Aşağıdaki STK'lar ve diğer kuruluşlar, SDG 13'ün gerçekleştirilmesine yardımcı olmaktadır:

  • Yeşil Barış
  • İklim Eylem Ağı (CAN), uluslararası, bölgesel ve ulusal iklim sorunlarını ele almak için STK stratejilerinin geliştirilmesini koordine eden dünya çapında bir ağdır.
  • İklim Gerçeklik Projesi grubudur aktivistler gezegeni korumak için sürücü değişikliğine araçlar, eğitim ve bir ağ kolaylaştırılması, eylemciler olmaya insanları güçlendirerek birlikte sürdürülebilir bir gelecek oluşturmak için kurulmuş, kültürel liderler, organizatörleri, bilim adamları ve öykü anlatanlar.
  • Fridays for Future (FFF), iklim için küresel bir okul grevi yoluyla diğer insanları gezegen için harekete geçmeye teşvik eden küresel bir grev hareketidir.

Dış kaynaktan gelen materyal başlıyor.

-- ==== Sys2Proof/Machine/Startup.lean ====
section
/-! DEFINITION. Start-up (15.1 to 15.3): stage reports, the eleven stages, unit states (R402), placement (R410), re-qualification (R436);
the checks of a firmware package (R455) and the measurement registers (R458) that stage 0x02 needs. -/

namespace Sys2Proof.Machine

open Sys2Proof

/-! ### Stage reports (R401) -/

def unitKind (u : BitVec 40) : Nat := u.toNat % 256
def unitIndex (u : BitVec 40) : Nat := u.toNat / 256
def insertNat (a : Nat) : List Nat → List Nat
  | [] => [a]
  | b :: r => if a ≤ b then a :: b :: r else b :: insertNat a r
def sortNat (l : List Nat) : List Nat := l.foldr insertNat []

/-- Table 15.2. Beyond the rules' words: log entry 76 (DESIGN CHOICE). -/
def stageWords (stage result dur tStart cause : Nat) (units : List (BitVec 40)) (seq : BitVec 32) : Vector Word 8 :=
  let d : BitVec 256 := if units.isEmpty then 0 else digest ((sortNat (units.map fun u => u.toNat)).flatMap fun n => natBytes n 8)
  let w0 := pk [(stage, 0, 8), (result, 8, 2), (min units.length 65535, 16, 16), (dur, 32, 32)]
  let w1 : Word := BitVec.ofNat 64 (if stage < 2 then 0 else tStart)
  let w2 := pk [(cause, 0, 8), ((units.headD 0).toNat, 8, 40)]
  let bytes := ([w0, w1, w2, bigWord d 0, bigWord d 1, bigWord d 2, bigWord d 3].flatMap fun w => natBytes w.toNat 8) ++ natBytes seq.toNat 4
  #v[w0, w1, w2, bigWord d 0, bigWord d 1, bigWord d 2, bigWord d 3, pk [(seq.toNat, 0, 32), ((crc32 bytes).toNat, 32, 32)]]
/-- The report goes to LKH_STAGEs and into the Logbook. -/
def State.stageReport (s : State) (stage : Fin 11) (result dur tStart cause : Nat) (units : List (BitVec 40)) : State :=
  let w := stageWords stage.val result dur tStart cause units s.lkh.coldStarts
  let s1 : State := { s with lkh := { s.lkh with stages := s.lkh.stages.set stage w } }
  s1.logRec 0x20 .firmware (w.toList.map fun x => x.toNat)

/-- The start is under way and a stage is the next one. -/
def State.atStage (s : State) (stage : Nat) : Bool := s.lkh.pstate == .starting && !s.lkh.halted && s.lkh.stageNext == stage
/-- R400: the panel goes no further. -/
def State.haltStart (s : State) : State := ({ s with lkh := { s.lkh with halted := true } }).alert

/-! ### Packages and measurements (R455, R458) -/

def classAt (g : PackageIn) (c : Nat) : Option PkgComp := g.comps.find? fun x => x.cls.toNat == c
/-- Bytes 0x0000 to 0x0BBF of a package with every reserved field 0 (Tables 17.3 and 17.4). -/
def packageHeader (g : PackageIn) : List Byte :=
  let comp (x : PkgComp) : List Byte :=
    natBytes x.cls.toNat 1 ++ natBytes x.svn.toNat 1 ++ natBytes 0 6 ++ natBytes x.offset.toNat 4 ++ natBytes x.length.toNat 4 ++ natBytes x.digest.toNat 32 ++
      natBytes 0 16
  natBytes g.magic.toNat 4 ++ natBytes g.version.toNat 2 ++ natBytes g.components.toNat 1 ++ natBytes g.ownerSlot.toNat 1 ++ natBytes g.pkgVersion.toNat 4 ++
    natBytes g.compatFrom.toNat 4 ++ natBytes 0 16 ++ g.ownerPk ++ g.comps.flatMap comp ++ natBytes 0 640
/-- R455. -/
def State.pkgOk (s : State) (g : PackageIn) : Bool :=
  let comp (c : Nat) : Bool :=
    match g.comps.filter fun x => x.cls.toNat == c with
    | [x] => decide (0x1900 ≤ x.offset.toNat) && decide (x.offset.toNat % 256 = 0) && decide (x.offset.toNat + x.length.toNat ≤ 134217728) &&
        decide (x.bytes.length = x.length.toNat) && digest x.bytes == x.digest && decide (x.svn.toNat ≤ 64) &&
        decide (s.counter (c - 1) ≤ x.svn.toNat)
    | _ => false
  g.magic == 0x4B504B01 && g.version == 1 && g.components == 6 && g.reservedZero && decide (g.ownerSlot.toNat < 4) &&
    !s.sec.revoked.getLsbD g.ownerSlot.toNat && digest g.ownerPk == Config.ownerDigest g.ownerSlot.toNat && decide (g.ownerPk.length = 1952) &&
    decide (g.signature.length = 3309) && g.signed == packageHeader g && Config.verify g.ownerPk "OVP-IMAGE" g.signed g.signature && decide (g.comps.length = 6) &&
    (List.range' 1 6).all comp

Hareket, Ağustos 2018'de Greta Thunberg'in İsveç Parlamentosu önünde iklim kriziyle yüzleşmek için eylem talep eden grevlerinin ardından başladı .
  • Dünya Kaynakları Enstitüsü (WRI), kalkınma ve çevre arasındaki yedi kritik kesişme noktasına odaklanan bir araştırma kuruluşudur: şehirler ve okyanus, gıda, orman, su, iklim ve enerji.
  • Bölgesel Kamu Mekanizması - Escazú Anlaşması , Latin Amerika ve Karayipler (LAC) Çevre İşlerinde Bilgiye Bölgesel Erişim, Halkın Katılımı ve Adalete Erişim Anlaşmasının hazırlık müzakere sürecinde - Escazú Anlaşması, LAC için Deklarasyonu imzalayan hükümetler 10. İlkenin Uygulanması, Escazú Anlaşması ile ilgili ilgili aktörleri bilgilendirmek ve bu Anlaşma ile ilgili olarak verilen oturumlara katılımlarını kolaylaştırmak için bir Halkın Katılım Mekanizması oluşturma konusunda anlaşmaya varıldı.
  • Euroclima, Avrupa Birliği (AB) ile Latin Amerika Karayipler (LAC) bölgesi arasındaki iklim değişikliğini ele almaya yönelik kamu politikalarına odaklanan bir işbirliği programıdır. AB ve LAC bölge devlet başkanları arasında, AB - LAC Zirvesi çerçevesinde 2008 Lima'da kabul edilen taahhütten sonra oluşturulmuştur.